= Incisionless Fritsch otoplasty =

Minimally invasive procedure for pinning protruding ears

The incisionless Fritsch otoplasty is a minimally invasive procedure for pinning protruding ears.

==History==

Michael H. Fritsch, MD, Professor, Indianapolis, Indiana, USA, named his method “Incisionless Otoplasty” and published it under this name in 1995, 2004, 2009 and 2013.

== Surgical procedure ==

The technique is used for protuberant "lop" ears to correct the problem in the least invasive way. From the back of the ear, permanent, non-absorbable sutures (called by Fritsch "retention sutures") are placed invisibly into the cartilage of the external ear pinna with a unique technique, whereby the stitch passes in and out of the same needle hole achieve the desired pathway for the suture to correct the protuberant ear.
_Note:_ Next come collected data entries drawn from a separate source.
/-! ## The operations driven on their own (70_reset_and_hazards.md R270) -/

/-- A change of registers that leaves the position alone, and that an operation neither sees nor
undoes, is neither seen nor undone when the operation is driven on its own. -/
theorem Op.runAlone_map {o : Op} {f : State → State} {s : State}
    (hpos : ∀ s, (f s).pos = s.pos) (hat : ∀ s x, f (s.at x) = (f s).at x)
    (hrun : o.run (f s) = (o.run s).map f) : o.runAlone (f s) = f (o.runAlone s) := by
  cases h : o.run s with
  | done t => rw [h] at hrun; rw [runAlone_done h, runAlone_done hrun]
  | waits t rest =>
    rw [h] at hrun
    rw [runAlone_waits h, runAlone_waits hrun, hpos]
    exact (hat t _).symm

theorem exec_withTxcrc {i : Instr} (o : Op) (hexec : ∀ s, exec i s = .next (o.runAlone s))
    (ho : o.isReceive = true) (v : Byte) (s : State) :
    ∃ t, exec i s = .next t ∧ exec i { s with txcrc := v } = .next { t with txcrc := v } :=
  ⟨_, hexec s, (hexec _).trans (congrArg _ (Op.runAlone_map (f := State.withTxcrc v)
    (fun _ => rfl) (fun _ _ => rfl) (Op.run_withTxcrc ho v s)))⟩

theorem exec_withRxcrc {i : Instr} (o : Op) (hexec : ∀ s, exec i s = .next (o.runAlone s))
    (ho : o.isTransmit = true) (v : Byte) (s : State) :
    ∃ t, exec i s = .next t ∧ exec i { s with rxcrc := v } = .next { t with rxcrc := v } :=
  ⟨_, hexec s, (hexec _).trans (congrArg _ (Op.runAlone_map (f := State.withRxcrc v)
    (fun _ => rfl) (fun _ _ => rfl) (Op.run_withRxcrc ho v s)))⟩

/-- Settles O13: each instruction drives one operation of its own path on its own. -/
theorem accumulatorsAreIndependent : Obligations.AccumulatorsAreIndependent := by
  intro s v addr len
  refine ⟨?_, fun b h w d => ?_⟩
  · simp only [List.forall_mem_cons]
    exact ⟨exec_withTxcrc .rxStart (fun _ => rfl) rfl v s,
      exec_withTxcrc (.rxInt .ret 1 []) (fun _ => rfl) rfl v s,
      exec_withTxcrc (.rxInt .ret 2 []) (fun _ => rfl) rfl v s,
      exec_withTxcrc (.rxInt .ret 4 []) (fun _ => rfl) rfl v s,
      exec_withTxcrc (.rxInt .ret 8 []) exec_rxU64 rfl v s,
      exec_withTxcrc (.rxData (.imm addr) (.imm (len.setWidth 64))) (fun _ => rfl) rfl v s,
      exec_withTxcrc (.rxIgnoreData (.imm (len.setWidth 64))) (fun _ => rfl) rfl v s,
      exec_withTxcrc .rxValidateCrc (fun _ => rfl) rfl v s, List.forall_mem_nil _⟩
  · simp only [List.forall_mem_cons]
    exact ⟨exec_withRxcrc .txStart (fun _ => rfl) rfl v s,
      exec_withRxcrc (.txInt 1 (.imm (b.setWidth 64))) (fun _ => rfl) rfl v s,
      exec_withRxcrc (.txInt 2 (.imm (h.setWidth 64))) (fun _ => rfl) rfl v s,
      exec_withRxcrc (.txInt 4 (.imm (w.setWidth 64))) (fun _ => rfl) rfl v s,
      exec_withRxcrc (.txInt 8 (.imm d)) (fun _ => rfl) rfl v s,
      exec_withRxcrc (.txData (.imm addr) (.imm (len.setWidth 64))) (fun _ => rfl) rfl v s,
      exec_withRxcrc .txCrc (fun _ => rfl) rfl v s, List.forall_mem_nil _⟩

end Sys2Proof.Machine
end

section
/-! SUPPORT. What the outside supplies between steps (70_reset_and_hazards.md R274; 20_memory.md
R59): further bytes in the receive stream and further outcomes of calls. A run that a port has
stopped goes on from its position as if they had been there from the start (00_scope.md R13). -/

namespace Sys2Proof.Machine

/-- The host sends bytes and calls return: both join the end of what is there (log 8, 21). -/
def State.supply (s : State) (bs : List Byte) (os : List CallOutcome) : State :=
  { s with rx := s.rx ++ bs, calls := s.calls ++ os }

theorem State.hostSends_eq_supply (s : State) (bs : List Byte) :
    s.hostSends bs = s.supply bs [] := by
  simp [State.supply, State.hostSends]

theorem State.callReturns_eq_supply (s : State) (o : CallOutcome) :
    s.callReturns o = s.supply [] [o] := by
  simp [State.supply, State.callReturns]

theorem State.supply_nil (s : State) : s.supply [] [] = s := by
  simp [State.supply]

/-- An operation goes on with what the outside has supplied: what is over stays as it is, what a
port has stopped runs from its rest. -/
def Progress.goOn (bs : List Byte) (os : List CallOutcome) : Progress → Progress
  | .done s => .done (s.supply bs os)
  | .waits s rest => rest.run (s.supply bs os)

section
variable (bs : List Byte) (os : List CallOutcome)

/-! ## A port that has answered answers the same -/

theorem rxByte_supply {s t : State} {b : Byte} (h : rxByte s = some (b, t)) :
    rxByte (s.supply bs os) = some (b, t.supply bs os) := by
  cases hr : s.rx with
  | nil => rw [rxByte_of_nil hr] at h; cases h
  | cons c rest =>
    rw [rxByte_of_cons hr] at h
    cases h
    exact rxByte_of_cons (s := s.supply bs os) (by simp only [State.supply, hr, List.cons_append])

theorem recvU8_supply {s t : State} {b : Byte} (h : recvU8 s = some (b, t)) :
    recvU8 (s.supply bs os) = some (b, t.supply bs os) := by
  unfold recvU8 at h ⊢
  cases hr : rxByte s with
  | none => simp [hr] at h
  | some r =>
    rw [hr] at h
    cases h
    rw [rxByte_supply bs os hr]
    rfl

theorem txByte_supply {s t : State} {b : Byte} (h : txByte b s = some t) :
    txByte b (s.supply bs os) = some (t.supply bs os) := by
  unfold txByte at h ⊢
  rw [show (s.supply bs os).txRoom = s.txRoom from rfl]
  split at h <;> cases h <;> rfl

theorem sendU8_supply {s t : State} {b : Byte} (h : sendU8 b s = some t) :
    sendU8 b (s.supply bs os) = some (t.supply bs os) := by
  unfold sendU8 at h ⊢
  cases ht : txByte b s with
  | none => simp [ht] at h
  | some u =>
    rw [ht] at h
    cases h
    rw [txByte_supply bs os ht]
    rfl

theorem flushTx_supply {s t : State} (h : flushTx s = some t) :
    flushTx (s.supply bs os) = some (t.supply bs os) := by
  unfold flushTx at h ⊢
  rw [show (s.supply bs os).flushReady = s.flushReady from rfl]
  split at h <;> cases h
  next hf => rw [if_pos hf]; rfl

theorem memRead_supply {a : Addr} {s t : State} {b : Byte} (h : memRead a s = some (b, t)) :
    memRead a (s.supply bs os) = some (b, t.supply bs os) := by
  cases hr : inRanges s.noRead a with
  | true => rw [memRead_of_unreadable hr] at h; cases h
  | false =>
    rw [memRead_of_readable hr] at h
    cases h
    exact memRead_of_readable (s := s.supply bs os) hr

theorem memWrite_supply {a : Addr} {b : Byte} {s t : State} (h : memWrite a b s = some t) :
    memWrite a b (s.supply bs os) = some (t.supply bs os) := by
  cases hw : inRanges s.noWrite a with
  | true => rw [memWrite_of_unwritable b hw] at h; cases h
  | false =>
    rw [memWrite_of_writable b hw] at h
    cases h
    exact memWrite_of_writable (s := s.supply bs os) b hw

theorem callOut_supply {fn : Word} {args : List Word} {s t : State}
    (h : callOut fn args s = some t) :
    callOut fn args (s.supply bs os) = some (t.supply bs os) := by
  cases hc : s.calls with
  | nil => simp [callOut, hc] at h
  | cons o rest =>
    rw [callOut_of_cons fn args hc] at h
    cases h
    exact callOut_of_cons (s := s.supply bs os) fn args (by simp only [State.supply, hc]; rfl)

/-! ## A loop that a port has stopped

Where the first port of an iteration does not answer, the rest of the loop is the loop itself. -/

theorem recvInt_supply (d : Dest) (n : Nat) (got : List Byte) (s : State) :
    recvInt d n got (s.supply bs os) = (recvInt d n got s).goOn bs os := by
  induction n generalizing got s with
  | zero => cases d <;> rfl
  | succ n ih =>
    cases h : recvU8 s with
    | none => rw [recvInt, recvInt, h]; rfl
    | some r => simp only [recvInt, h, recvU8_supply bs os h]; exact ih _ r.2

theorem sendBytes_supply (xs : List Byte) (s : State) :
    sendBytes xs (s.supply bs os) = (sendBytes xs s).goOn bs os := by
  induction xs generalizing s with
  | nil => rfl
  | cons x xs ih =>
    cases h : sendU8 x s with
    | none => rw [sendBytes, sendBytes, h]; rfl
    | some t => simp only [sendBytes, h, sendU8_supply bs os h]; exact ih t

theorem readContext_supply (n : Nat) (got : List Byte) (s : State) :
    readContext n got (s.supply bs os) = (readContext n got s).goOn bs os := by
  induction n generalizing got s with
  | zero => rfl
  | succ n ih =>
    have ha : (s.supply bs os).addr = s.addr := rfl
    cases h : memRead (s.addr + BitVec.ofNat 64 got.length) s with
    | none => rw [readContext, readContext, h]; rfl
    | some r => simp only [readContext, h, ha, memRead_supply bs os h]; exact ih _ r.2

theorem writeBytes_supply (a : Addr) (xs : List Byte) (s : State) :
    writeBytes a xs (s.supply bs os) = (writeBytes a xs s).goOn bs os := by
  induction xs generalizing a s with
  | nil => rfl
  | cons x xs ih =>
    cases h : memWrite a x s with
    | none => rw [writeBytes, writeBytes, h]; rfl
    | some t => simp only [writeBytes, h, memWrite_supply bs os h]; exact ih _ t

theorem readSlot_supply (n : Nat) (got : List Byte) (s : State) :
    readSlot n got (s.supply bs os) = (readSlot n got s).goOn bs os := by
  induction n generalizing got s with
  | zero => rfl
  | succ n ih =>
    have ha : (s.supply bs os).slotAddr = s.slotAddr := rfl
    cases h : memRead (s.slotAddr + BitVec.ofNat 64 got.length) s with
    | none => rw [readSlot, readSlot, h]; rfl
    | some r => simp only [readSlot, h, ha, memRead_supply bs os h]; exact ih _ r.2

/-! ## The bulk loops go on from `CNT`

`CNT` counts the bytes moved, so the rest of a loop has as many iterations as `CNT` leaves. -/

theorem dataLeft_bumpCnt {s : State} {l : BitVec 32} {n : Nat} (h : s.dataLeft l = n + 1) :
    s.bumpCnt.dataLeft l = n := by
  simp only [State.dataLeft, State.bumpCnt_cnt] at h ⊢
  bv_omega

theorem recvU8_dataLeft {s t : State} {b : Byte} (h : recvU8 s = some (b, t)) (l : BitVec 32) :
    t.dataLeft l = s.dataLeft l := by
  cases hr : s.rx with
  | nil => rw [recvU8_of_nil hr] at h; cases h
  | cons c rest => rw [recvU8_of_cons hr] at h; cases h; rfl

theorem sendU8_dataLeft {s t : State} {b : Byte} (h : sendU8 b s = some t) (l : BitVec 32) :
    t.dataLeft l = s.dataLeft l := by
  unfold sendU8 txByte at h
  rcases hr : s.txRoom with _ | _ | n <;> rw [hr] at h <;> cases h <;> rfl

theorem memRead_dataLeft {a : Addr} {s t : State} {b : Byte} (h : memRead a s = some (b, t))
    (l : BitVec 32) : t.dataLeft l = s.dataLeft l := by
  unfold memRead at h
  split at h <;> cases h
  rfl

theorem memWrite_dataLeft {a : Addr} {b : Byte} {s t : State} (h : memWrite a b s = some t)
    (l : BitVec 32) : t.dataLeft l = s.dataLeft l := by
  unfold memWrite at h
  split at h <;> cases h
  rfl
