-- ==== Sys2Proof/Syntax.lean ====
section
/-!
DEFINITION. The commands of the part, one constructor for each row of spec/opcode_table.json, with the operands
the outside world gives.
-/
namespace Sys2Proof

/-- The sense of an encoder edge (R72). -/
inductive EdgeDir where
  | up
  | down
deriving DecidableEq, Repr

/-- The three mechanisms that settle and home (R118, R124). -/
inductive Mech where
  | carriage
  | deflector
  | turret
deriving DecidableEq, Repr

/-- A strapped bit rate (R180). -/
inductive Rate where
  | r9600
  | r19200
  | r38400
  | r76800
deriving DecidableEq, Repr

/-- The levels of the home sensors: active or not (R124). The deflector's sensor has two parts. -/
structure Sensors where
  carriage : Bool
  deflTrack : Bool
  deflRise : Bool
  turret : Bool
deriving DecidableEq, Repr

/-- What the part reads from its harness as it starts: the straps of both lines (R180), and the levels at which
the home sensors stand (log 5). -/
structure StartInputs where
  stationA : BitVec 5
  rateA : Rate
  stationB : BitVec 5
  rateB : Rate
  sensors : Sensors
deriving DecidableEq, Repr

/-- The commands. A message command carries the composing line whose pending slot the Message Handler takes; the
message stands in that slot (R187, R192, log 1). -/
inductive Instr where
  | enquireUnit (l : CLine)
  | enquireJob (l : CLine)
  | enquireTrims (l : CLine)
  | enquireLine (l : CLine)
  | poll (l : CLine)
  | jobOpen (l : CLine)
  | jobEnd (l : CLine)
  | jobCancel (l : CLine)
  | jobHold (l : CLine)
  | jobRelease (l : CLine)
  | lineOpen (l : CLine)
  | linePart (l : CLine)
  | mapLoad (l : CLine)
  | mapClear (l : CLine)
  | trimRestart (l : CLine)
  | trimLimits (l : CLine)
  | bankSet (l : CLine)
  | filmSet (l : CLine)
  | spinSet (l : CLine)
  | unitHold (l : CLine)
  | unitRun (l : CLine)
  | restart (l : CLine)
  | panelSet (l : CLine)
  | resetUnit (l : CLine)
  | resetLine (l : CLine)
  | checkFailedEntry (l : CLine)
  | unknownKind (l : CLine)
  | stationCharacter (l : CLine) (c : Byte)
  | frameEnd (l : CLine) (c : Byte)
  | framingError (l : CLine)
  | lengthOutOfRange (l : CLine) (c : Byte)
  | frameGap (l : CLine)
  | lineBreak (l : CLine)
  | silence (l : CLine)
  | markingResumed (l : CLine)
  | replyEnd (l : CLine)
  | encoderEdge (d : EdgeDir)
  | indexEvent (ring : BitVec 4)
  | spinupFault
  | stall
  | speedFault
  | bankSample (level : Byte)
  | chargeFault
  | hitPulse
  | resultWatchClose
  | carriageStep (home : Bool)
  | deflectorStep (trackHome riseHome : Bool)
  | turretStep (home : Bool)
  | filmStep
  | settleEnd (m : Mech)
  | cutEnd
  | homeFault (m : Mech)
  | holdKey
  | runKey
  | discDoneKey
  | filmLoadedKey
  | resetKey
  | assemblyTimeout (l : CLine)
  | starvationTimeout
  | parkTimeout
  | supplyLow
  | supplyStart (inp : StartInputs)
  | powerStart (inp : StartInputs)
  | bodyCharacter (l : CLine) (c : Byte)
deriving DecidableEq, Repr

end Sys2Proof
end

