-- ==== Sys2Proof/Machine/MechEvents.lean ====
section
/-!
DEFINITION. The ends of steps, settles and the cut, and the homing limits (chapter 7).
-/
namespace Sys2Proof.Machine

/-- What follows a change of the drive: homing done may bring IDENTIFY, and the end of a move is told to the engine
(R49, R62, R68, R165). -/
def driveChanged (f : Drive → Drive) (s : State) : State := carryOn (judgeSpinUp (s.modDrive f))

/-- CARRIAGE_STEP, with the home sensor's level at its end (R120, R124). -/
def execCarriageStep (home : Bool) (s : State) : Host.Outcome State Fault Refusal :=
  .next (powered s (driveChanged fun d => d.carriageStepEnd home))

/-- DEFLECTOR_STEP, with the levels of both parts of the home sensor (R122, R124). -/
def execDeflectorStep (trackHome riseHome : Bool) (s : State) : Host.Outcome State Fault Refusal :=
  .next (powered s (driveChanged fun d => d.deflectorStepEnd trackHome riseHome))

/-- TURRET_STEP, with the home sensor's level at its end (R123, R124). -/
def execTurretStep (home : Bool) (s : State) : Host.Outcome State Fault Refusal :=
  .next (powered s (driveChanged fun d => d.turretStepEnd home))

/-- The advance of a galley close has ended: the cut follows (R132). -/
def advanceEnded (s : State) : State :=
  match s.engine.close with
  | some c => if c.phase = .advancing ∧ s.drive.film.advance.isNone = true then startCut c s else s
  | none => s

/-- A film step ends (R126, R127, R130); without an advance in progress no step can end. -/
def filmStepEnd (s : State) : State :=
  match s.drive.film.advance with
  | none => s
  | some n => carryOn (advanceEnded (judgeFilmLow (s.modDrive fun d => { d with film := d.film.countStep n })))

/-- FILM_STEP (R127). -/
def execFilmStep (s : State) : Host.Outcome State Fault Refusal :=
  .next (powered s filmStepEnd)

/-- SETTLE_END (R118). -/
def execSettleEnd (m : Mech) (s : State) : Host.Outcome State Fault Refusal :=
  .next (powered s fun s => carryOn (s.modDrive fun d => d.settleEnd m))

/-- The cut ends: the galley-open flag is cleared and the close ends with GALLEY_CLOSED (R132, R133). -/
def cutEnds (s : State) : State :=
  match s.engine.close with
  | some c =>
    if c.phase = .cutting then
      carryOn (endClose c true
        (s.modDrive fun d => { d with cutLeft := 0, film := { d.film with galleyOpen := false } }))
    else s
  | none => s

/-- CUT_END (R132). -/
def execCutEnd (s : State) : Host.Outcome State Fault Refusal :=
  .next (powered s cutEnds)

/-- HOME_FAULT, with the mechanism as detail, if its limit has run out (R125). -/
def execHomeFault (m : Mech) (s : State) : Host.Outcome State Fault Refusal :=
  .next (powered s fun s => if s.drive.limitRunOut m then handFault .home (mechCode m) s else s)

end Sys2Proof.Machine
end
Kaye and others, made open micro-incisions to get the suture under the skin. When the sutures are tightened, the ear moves towards the head. Patients were operated on using only the percutaneous incisionless technique. Fritsch pointed out that some ears needed not only re-creation of the antihelical fold of the pinna external ear, but also, a closer approximation of the conchal bowl to the mastoid process behind the ear; these retention sutures were also placed without incisions. Ears were satisfactorily corrected with this technique. This corresponds to the conventional Furnas Method, but without the large vertical access incision.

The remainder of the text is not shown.